A few Norwegian fisherman recently caught sight of a foreign military presence, but it wasn’t like any uniformed soldier they had ever seen before.
By the harness and hardware, the individual appeared to be Russian. By the fins, pale skin, and blowhole, it also appeared to be a beluga whale.
The whale was behaving strangely, looking for boats and tugging on straps that hung over the edge.
According to CNN, fishermen Joar Hesten first spotted the whale off the coast of Finnmark, a county in northeastern Norway. He thought the harness may have been used to secure surveillance cameras to, and immediately contacted the Norwegian Directorate of Fisheries.
“The whale seemed playful but our instincts said that it was also asking for help to get out of the harness,” marine biologist Jorgen Ree Wiig told CNN.
Neither military operations nor marine biologists in Norway or Greenland have trained beluga’s for tactical operations. Furthermore, they would not have forced a mammal into some man made harness.

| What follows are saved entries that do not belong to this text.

-- ==== Sys2Proof/Tests/Slice0.lean ====
section
/-! SUPPORT. The model's own tests, each one step or one word, with the expected result taken from spec/ (the section is named);
then a concrete witness for the hypotheses of every statement that has some. -/

namespace Sys2Proof.Tests

open Sys2Proof Sys2Proof.Machine

/-- Reset with an image and the ports' answers, as 95_test_vectors.md starts its runs. -/
def boot (img : List Word) (pulls : List PullAnswer := []) (pushes : List PushAnswer := []) : State :=
  (State.load img pulls pushes).getD State.reset

/-- The next state of a step, if there is one. -/
def nextOf : Result → Option State
  | .next t => some t
  | .fault _ => none
  | .refused _ => none

/-- The cells of Memory, in order. -/
def cells (s : State) : List Word := (List.range s.len).map s.readCell

/-- `run_state`, `halt_cause`, `pc` and Memory after one step. -/
def stepView (s : State) : Option (RunState × HaltCause × Nat × List Word) :=
  (nextOf (step s)).map fun t => (t.runState, t.haltCause, t.pc, cells t)

/-- `run_state`, `pc`, Memory, the snapshot and the record after one step. -/
def failView (s : State) : Option (RunState × Nat × List Word × Snapshot × FailureRecord) :=
  (nextOf (step s)).map fun t => (t.runState, t.pc, cells t, t.diag, t.err)

/-- An Addressing record, written out as 60_exceptions.md R143 gives it. -/
def addrRecord (sub : ErrSub) (role : ErrRole) (param : Nat) (value : Word) : FailureRecord :=
  { kind := .addressing, sub := sub, role := role, param := param, valueValid := true, value := value, ioReason := none }

/-! WellFormed refuses an ill-formed term by each of its checks (30_encoding.md R56, R58). -/

theorem test_nine_modes_do_not_fit : modesFit (List.replicate 9 .immediate) = false := by decide
theorem test_nine_modes_ill_formed : (Instr.add (List.replicate 9 .immediate)).wellFormed = false := by decide
theorem test_eight_modes_well_formed : (Instr.add (List.replicate 8 .immediate)).wellFormed = true := by decide
theorem test_trailing_position_refused : modesEndImmediate [.immediate, .position] = false := by decide
theorem test_trailing_position_ill_formed : (Instr.output [.immediate, .position]).wellFormed = false := by decide

/-! Decoding (95_test_vectors.md V1; 30_encoding.md R62). Each word is written out from its decimal digits. -/

theorem test_decode_add : decode (1 + 100 * (0 + 10 * 1)) = .ok (.add [.position, .immediate]) := by decide
theorem test_decode_add_excess : decode 1111111101 = .ok (.add (List.replicate 8 .immediate)) := by decide
theorem test_decode_mul : decode 1002 = .ok (.mul [.position, .immediate]) := by decide
theorem test_decode_input : decode 103 = .ok (.input [.immediate]) := by decide
theorem test_decode_output : decode 1000004 = .ok (.output [.position, .position, .position, .position, .immediate]) := by decide
theorem test_decode_jump_if_true : decode 1005 = .ok (.jumpIfTrue [.position, .immediate]) := by decide
theorem test_decode_jump_if_false : decode 1106 = .ok (.jumpIfFalse [.immediate, .immediate]) := by decide
theorem test_decode_less : decode 1107 = .ok (.less [.immediate, .immediate]) := by decide
theorem test_decode_equal : decode 108 = .ok (.equal [.immediate]) := by decide
theorem test_decode_halt : decode 199 = .ok (.halt [.immediate]) := by decide
theorem test_decode_negative : decode (-5) = .error .negativeWord ∧ decode (-2147483648) = .error .negativeWord := by decide
theorem test_decode_bad_opcode : decode 0 = .error .badOpcode ∧ decode 9 = .error .badOpcode ∧ decode 2100 = .error .badOpcode ∧
    decode 2147483647 = .error .badOpcode := by decide
theorem test_decode_bad_mode : decode 299 = .error .badMode ∧ decode 20004 = .error .badMode ∧ decode 2147483601 = .error .badMode ∧
    decode 2000000001 = .error .badMode ∧ decode 1211111101 = .error .badMode := by decide
/-- 30_encoding.md R64: `0: Mul [4], #3, [4]` assembles to `1002,4,3,4`. -/
theorem test_assemble_mul : assemble (.mul [.position, .immediate]) [4, 3, 4] = [1002, 4, 3, 4] := by decide
/-- The host's hooks: the table's numbering of a whole instruction, and its first step after reset. -/
theorem test_table_word : decodeTableWord 32 1101 = some (.add [.immediate, .immediate]) := by decide
theorem test_placed_word_runs : stepView (State.reset.withFetchWord 128 (1101 + 2 * 2 ^ 32 + 3 * 2 ^ 64)) =
    some (.running, .none, 4, [5, 2, 3, 0]) := by decide
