-- ==== Sys2Proof/Word.lean ====
section
/-! DEFINITION. The widths of the block's words (spec/00_scope.md §4) and the values it only passes on
(10_state.md R22, R23; 46_external_ports.md R118): tokens that can be compared for equality and nothing else. -/

namespace Sys2Proof

/-- One byte of a frame (20_memory.md R33). -/
abbrev Byte := BitVec 8

/-- The 8-bit operation word (30_encoding.md R45). -/
abbrev OpWord := BitVec 8

/-- A driver status code, STATUS_W = 16 bits, two's complement (R57). -/
abbrev Status := BitVec 16

/-- STATUS_OK, the one status that means success (R57). -/
abbrev statusOk : Status := 0#16

/-- A time sample of TIME_W = 32 bits, in milliseconds (45_guard_timer.md R103). -/
abbrev Time := BitVec 32

/-- A guard duration of PD_W + 1 = 33 bits, in milliseconds (R15, R105). -/
abbrev Duration := BitVec 33

/-- The getModemStatus bitfield of MODEM_STATUS_W = 16 bits (R119). -/
abbrev ModemStatus := BitVec 16

/-- A carrier frequency: compared for equality, never computed with (R23). -/
structure Freq where
  token : Nat
deriving DecidableEq, Repr, Inhabited

/-- `bandwidth` of a configuration slot, opaque to the block (R22). -/
structure Bandwidth where
  token : Nat
deriving DecidableEq, Repr, Inhabited

/-- `spreadingFactor` of a configuration slot, opaque to the block (R22). -/
structure SpreadingFactor where
  token : Nat
deriving DecidableEq, Repr, Inhabited

/-- `codingRate` of a configuration slot, opaque to the block (R22). -/
structure CodingRate where
  token : Nat
deriving DecidableEq, Repr, Inhabited

/-- `txPower` of a configuration slot, opaque to the block (R22). -/
structure TxPower where
  token : Nat
deriving DecidableEq, Repr, Inhabited

/-- `preambleLen` of a configuration slot, opaque to the block (R22). -/
structure PreambleLen where
  token : Nat
deriving DecidableEq, Repr, Inhabited

/-- `rxGain` of a configuration slot, opaque to the block (R22). -/
structure RxGain where
  token : Nat
deriving DecidableEq, Repr, Inhabited

/-- The syncWord argument of begin (parameter SYNC_WORD, 92 D10). -/
structure SyncWord where
  token : Nat
deriving DecidableEq, Repr, Inhabited

/-- The mode argument of startReceive (parameter RX_MODE_SINGLE, 92 D35). -/
structure RxMode where
  token : Nat
deriving DecidableEq, Repr, Inhabited

/-- A signal-quality metric, only copied into a log record (R118). -/
structure Metric where
  token : Nat
deriving DecidableEq, Repr, Inhabited

/-- An application message (92 D39). -/
structure Msg where
  token : Nat
deriving DecidableEq, Repr, Inhabited

/-- A display summary (92 D39). -/
structure Text where
  token : Nat
deriving DecidableEq, Repr, Inhabited

end Sys2Proof
end

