/-- What PH_TX_ATTEMPT writes (R84). -/
theorem phTxAttempt_regWrite {i : Instr} {s : State} (h : Runs i s .txAttempt) :
    RegWrite i s (phTxAttempt s).regs := by
  obtain hr | ⟨st, hr⟩ := phTxAttempt_regs s
  · rw [hr]
    exact .phaseOnly i s .idle
  · rw [hr, transmitStarted_regs]
    by_cases hst : st = statusOk
    · simpa [hst] using RegWrite.inFlight h statusOk true .idle
    · by_cases hp : s.params.txInflightOnStartFailure = true
      · simpa [hst, hp] using RegWrite.inFlight h st false .idle
      · simpa [hst, hp] using RegWrite.startFailed h .idle

/-- What a phase rule writes (R71). -/
theorem runPhase_regWrite {i : Instr} {s : State} {p : Phase} (h : Runs i s p) : RegWrite i s (runPhase s).regs := by
  have ⟨_, hp, _⟩ := h
  unfold runPhase
  cases p <;> rw [hp] <;> dsimp only
  case idle => exact .refl i s
  case sample => exact .phaseOnly i s _
  case gateOff => exact .gateOff h _
  case txComplete => exact .txComplete h _ _ _
  case rxConsume => exact phRxConsume_regs s ▸ .rxConsume h _
  case preambleArm => exact phPreambleArm_regs s ▸ .preambleArm h _ _
  case scanRearm => exact phScanRearm_regs s ▸ .phaseOnly i s _
  case latchClear => exact .latchClear h _
  case gateOn => exact .gateOn h _
  case guardCheck => exact .guardCheck h _ _
  case txAttempt => exact phTxAttempt_regWrite h

/-- The inversion of `exec` at the registers. -/
theorem exec_regWrite {i : Instr} {s t : State} (h : exec i s = .next t) : RegWrite i s t.regs := by
  cases exec_cases h with
  | refused why _ result => exact result ▸ .kept _ _ _
  | reset is result => exact result ▸ .reset is
  | setup is _ result =>
    obtain ⟨⟨c, f, hr, hrx, htx⟩, -⟩ := setupBody_spec s
    exact result ▸ hr ▸ .setup is c f hrx htx
  | tickBegin _ _ result => exact result ▸ .phaseOnly i s .sample
  | phase p runs result => exact result ▸ runPhase_regWrite runs
  | done is _ result =>
    obtain hr | ⟨-, hr⟩ := handler_regs .line0 s
    · exact result ▸ hr ▸ .refl i s
    · exact result ▸ hr ▸ .done is
  | preamble is _ result =>
    obtain hr | ⟨-, hr⟩ := handler_regs .line1 s
    · exact result ▸ hr ▸ .refl i s
    · exact result ▸ hr ▸ .preamble is
  | idle _ _ _ result => exact result ▸ .refl i s
  | command _ issued effect =>
    obtain hr | ⟨is, l, hr⟩ := effect.regs
    · exact hr ▸ .refl i s
    · exact hr ▸ .attach is issued l

/-- No operation writes the parameters (10_state.md R21). -/
theorem exec_params {i : Instr} {s t : State} (h : exec i s = .next t) : t.params = s.params := by
  cases exec_cases h with
  | refused why _ result => exact result ▸ rfl
  | reset _ result => exact result ▸ rfl
  | setup _ _ result =>
    obtain ⟨-, hp, -⟩ := setupBody_spec s
    exact result ▸ hp
  | tickBegin _ _ result => exact result ▸ rfl
  | phase _ _ result => exact result ▸ (keeps_runPhase s).params
  | done _ _ result => exact result ▸ handler_params .line0 s
  | preamble _ _ result => exact result ▸ handler_params .line1 s
  | idle _ _ _ result => exact result ▸ rfl
  | command _ _ effect => exact effect.params

/-- An accepted SETUP runs its body (R63). -/
theorem setup_result {s t : State} (ha : Accepted .setup s) (h : exec .setup s = .next t) : t = setupBody s := by
  simp only [exec, execSetup, setupRefusal_accepted ha, unlessRefused, Host.Outcome.next.injEq] at h
  exact h.symm

/-- An operation that runs a phase leaves what the phase's rule leaves (R71). -/
theorem runs_result {i : Instr} {s t : State} {p : Phase} (hr : Runs i s p) (h : exec i s = .next t) :
    t = runPhase s :=
  Host.Outcome.next.inj (h.symm.trans (exec_runs hr))

end Sys2Proof.Machine
end

section
/-! PROOFS. The writers of each register (spec/10_state.md R8 to R21), read off the inversion of `exec`. -/

namespace Sys2Proof.Machine

open Sys2Proof Sys2Proof.Safety

/-- Only IRQ_DONE sets LATCH.opDone (R8). -/
theorem RegWrite.opDone_rises {i : Instr} {s : State} {r : Regs} (h : RegWrite i s r)
    (before : s.regs.latch.opDone = false) (after : r.latch.opDone = true) : i = .irqDone := by
  cases h with
  | done is => exact is
  | reset | txComplete | latchClear => cases after
  | _ => exact absurd (before.symm.trans after) Bool.false_ne_true

/-- Only IRQ_PREAMBLE sets LATCH.pre (R8). -/
theorem RegWrite.pre_rises {i : Instr} {s : State} {r : Regs} (h : RegWrite i s r)
    (before : s.regs.latch.pre = false) (after : r.latch.pre = true) : i = .irqPreamble := by
  cases h with
  | preamble is => exact is
  | reset | txComplete | latchClear => cases after
  | _ => exact absurd (before.symm.trans after) Bool.false_ne_true

/-- An operation other than the three that clear the latches keeps a latch that is set (R8). -/
theorem RegWrite.latch_falls {i : Instr} {s : State} {r : Regs} (h : RegWrite i s r)
    (falls : s.regs.latch.opDone = true ∧ r.latch.opDone = false ∨ s.regs.latch.pre = true ∧ r.latch.pre = false) :
    i = .reset ∨ Runs i s .txComplete ∨ Runs i s .latchClear := by
  cases h with
  | reset is => exact .inl is
  | txComplete runs => exact .inr (.inl runs)
  | latchClear runs => exact .inr (.inr runs)
  | _ => simp_all

/-- Only PH_GATE_OFF closes the gate (R10). -/
theorem RegWrite.gate_falls {i : Instr} {s : State} {r : Regs} (h : RegWrite i s r) (before : s.regs.gate = true)
    (after : r.gate = false) : Runs i s .gateOff := by
  cases h with
  | gateOff runs => exact runs
  | reset | setup | gateOn => cases after
  | _ => exact absurd (after.symm.trans before) Bool.false_ne_true

/-- Only PH_GATE_ON, RESET and SETUP open the gate (R10). -/
theorem RegWrite.gate_rises {i : Instr} {s : State} {r : Regs} (h : RegWrite i s r) (before : s.regs.gate = false)
    (after : r.gate = true) : Runs i s .gateOn ∨ i = .reset ∨ i = .setup := by
  cases h with
  | gateOn runs => exact .inl runs
  | reset is => exact .inr (.inl is)
  | setup is => exact .inr (.inr is)
  | gateOff => cases after
  | _ => exact absurd (before.symm.trans after) Bool.false_ne_true

/-- Only PH_PREAMBLE_ARM sets RXBUSY (R12). -/
theorem RegWrite.rxbusy_rises {i : Instr} {s : State} {r : Regs} (h : RegWrite i s r)
    (before : s.regs.rxbusy = false) (after : r.rxbusy = true) : Runs i s .preambleArm := by
  cases h with
  | preambleArm runs => exact runs
  | reset | rxConsume => cases after
  | _ => exact absurd (before.symm.trans after) Bool.false_ne_true

/-- Only PH_RX_CONSUME and RESET clear RXBUSY; a transmit start does not (R12). -/
theorem RegWrite.rxbusy_falls {i : Instr} {s : State} {r : Regs} (h : RegWrite i s r)
    (before : s.regs.rxbusy = true) (after : r.rxbusy = false) : Runs i s .rxConsume ∨ i = .reset := by
  cases h with
  | rxConsume runs => exact .inl runs
  | reset is => exact .inr is
  | preambleArm => simp [before] at after
  | _ => exact absurd (after.symm.trans before) Bool.false_ne_true

/-- Only PH_TX_ATTEMPT sets TXINFL (R13). -/
theorem RegWrite.txinfl_rises {i : Instr} {s : State} {r : Regs} (h : RegWrite i s r)
    (before : s.regs.txinfl = false) (after : r.txinfl = true) : Runs i s .txAttempt := by
  cases h with
  | inFlight runs => exact runs
  | reset | txComplete => cases after
  | _ => exact absurd (before.symm.trans after) Bool.false_ne_true

/-- Only PH_TX_COMPLETE and RESET clear TXINFL (R13). -/
theorem RegWrite.txinfl_falls {i : Instr} {s : State} {r : Regs} (h : RegWrite i s r)
    (before : s.regs.txinfl = true) (after : r.txinfl = false) : Runs i s .txComplete ∨ i = .reset := by
  cases h with
  | txComplete runs => exact .inl runs
  | reset is => exact .inr is
  | inFlight => cases after
  | _ => exact absurd (after.symm.trans before) Bool.false_ne_true

/-- TXRES is written with TXINFL <- 1 by PH_TX_ATTEMPT, and by RESET (R14). -/
theorem RegWrite.txres_changes {i : Instr} {s : State} {r : Regs} (h : RegWrite i s r)
    (changes : r.txres ≠ s.regs.txres) : Runs i s .txAttempt ∧ r.txinfl = true ∨ i = .reset := by
  cases h with
  | inFlight runs => exact .inl ⟨runs, rfl⟩
  | reset is => exact .inr is
  | _ => exact absurd rfl changes

/-- Nothing but RESET sets CAP.rx, and only SETUP clears it (R17). -/
theorem RegWrite.capRx {i : Instr} {s : State} {r : Regs} (h : RegWrite i s r) (notReset : i ≠ .reset) :
    (r.cap.rx = true → s.regs.cap.rx = true) ∧ (s.regs.cap.rx = true → r.cap.rx = false → i = .setup) := by
  cases h with
  | reset is => exact absurd is notReset
  | setup is _ _ rxFalls => exact ⟨rxFalls, fun _ _ => is⟩
  | _ => exact ⟨id, fun before after => absurd (after.symm.trans before) Bool.false_ne_true⟩

/-- Nothing but RESET sets CAP.tx, and only SETUP and PH_TX_ATTEMPT clear it (R17). -/
theorem RegWrite.capTx {i : Instr} {s : State} {r : Regs} (h : RegWrite i s r) (notReset : i ≠ .reset) :
    (r.cap.tx = true → s.regs.cap.tx = true) ∧
      (s.regs.cap.tx = true → r.cap.tx = false → i = .setup ∨ Runs i s .txAttempt) := by
  cases h with
  | reset is => exact absurd is notReset
  | setup is _ _ _ txFalls => exact ⟨txFalls, fun _ _ => .inl is⟩
  | inFlight runs => exact ⟨fun after => (Bool.and_eq_true_iff.mp after).1, fun _ _ => .inr runs⟩
  | startFailed runs => exact ⟨nofun, fun _ _ => .inr runs⟩
  | _ => exact ⟨id, fun before after => absurd (after.symm.trans before) Bool.false_ne_true⟩

/-- Setting bits of a word keeps those that were set. -/
theorem and_or_self_eq {w : Nat} (x y : BitVec w) : x &&& (x ||| y) = x := by
  ext k hk
  simp +contextual

/-- But for RESET, FAULT keeps its bits and only SETUP changes it (R18). -/
theorem RegWrite.fault {i : Instr} {s : State} {r : Regs} (h : RegWrite i s r) (notReset : i ≠ .reset) :
    s.regs.fault &&& r.fault = s.regs.fault ∧ (r.fault ≠ s.regs.fault → i = .setup) := by
  cases h with
  | reset is => exact absurd is notReset
  | setup is => exact ⟨and_or_self_eq _ _, fun _ => is⟩
  | _ => exact ⟨BitVec.and_self, fun changes => absurd rfl changes⟩

/-- Only RESET writes ACTIVE (R19). -/
theorem RegWrite.active_eq {i : Instr} {s : State} {r : Regs} (h : RegWrite i s r) (notReset : i ≠ .reset) :
    r.active = s.regs.active := by
  cases h with
  | reset is => exact absurd is notReset
  | _ => rfl

/-- Only RESET, SETUP and the attach command write IRQREG (R11). -/
theorem RegWrite.irqreg_changes {i : Instr} {s : State} {r : Regs} (h : RegWrite i s r)
    (changes : r.irqreg ≠ s.regs.irqreg) : i = .reset ∨ i = .setup ∨ (i = .drvAttachIrq ∧ Issued s) := by
  cases h with
  | reset is => exact .inl is
  | setup is => exact .inr (.inl is)
  | attach is issued => exact .inr (.inr ⟨is, issued⟩)
  | _ => exact absurd rfl changes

The harness had clips for waterproof GoPro cameras on either side of the whale, and bore a telling description, “Equipment St. Petersburg.”
It’s possible the whale came from the Russian naval base at Murmansk, where such mammals have been trained to “conduct military operations,” Wiig said. That could include “guarding naval bases, helping divers, [or] finding lost equipment.”
“It’s quite clear that the whale is searching out the boat, and that it’s used to being around boats,” said Martin Biuw, a marine mammal researcher at Norway’s Institute of Marine Research. “The whale is coming up with its head above the water, opening its mouth, which suggests that it’s expecting to be fed fish as a reward.”
“The fact that it’s a trained animal is undoubtable,” he added.
The whale was released from its harness and set free. It’s only a guess that the whale was trained by the Russian military, though there is evidence such practices were carried out during the Cold War, while the Siberian Times confirmed the Murmansk Sea Biology Research Institute prepared beluga whales for military tasks until at least 2017.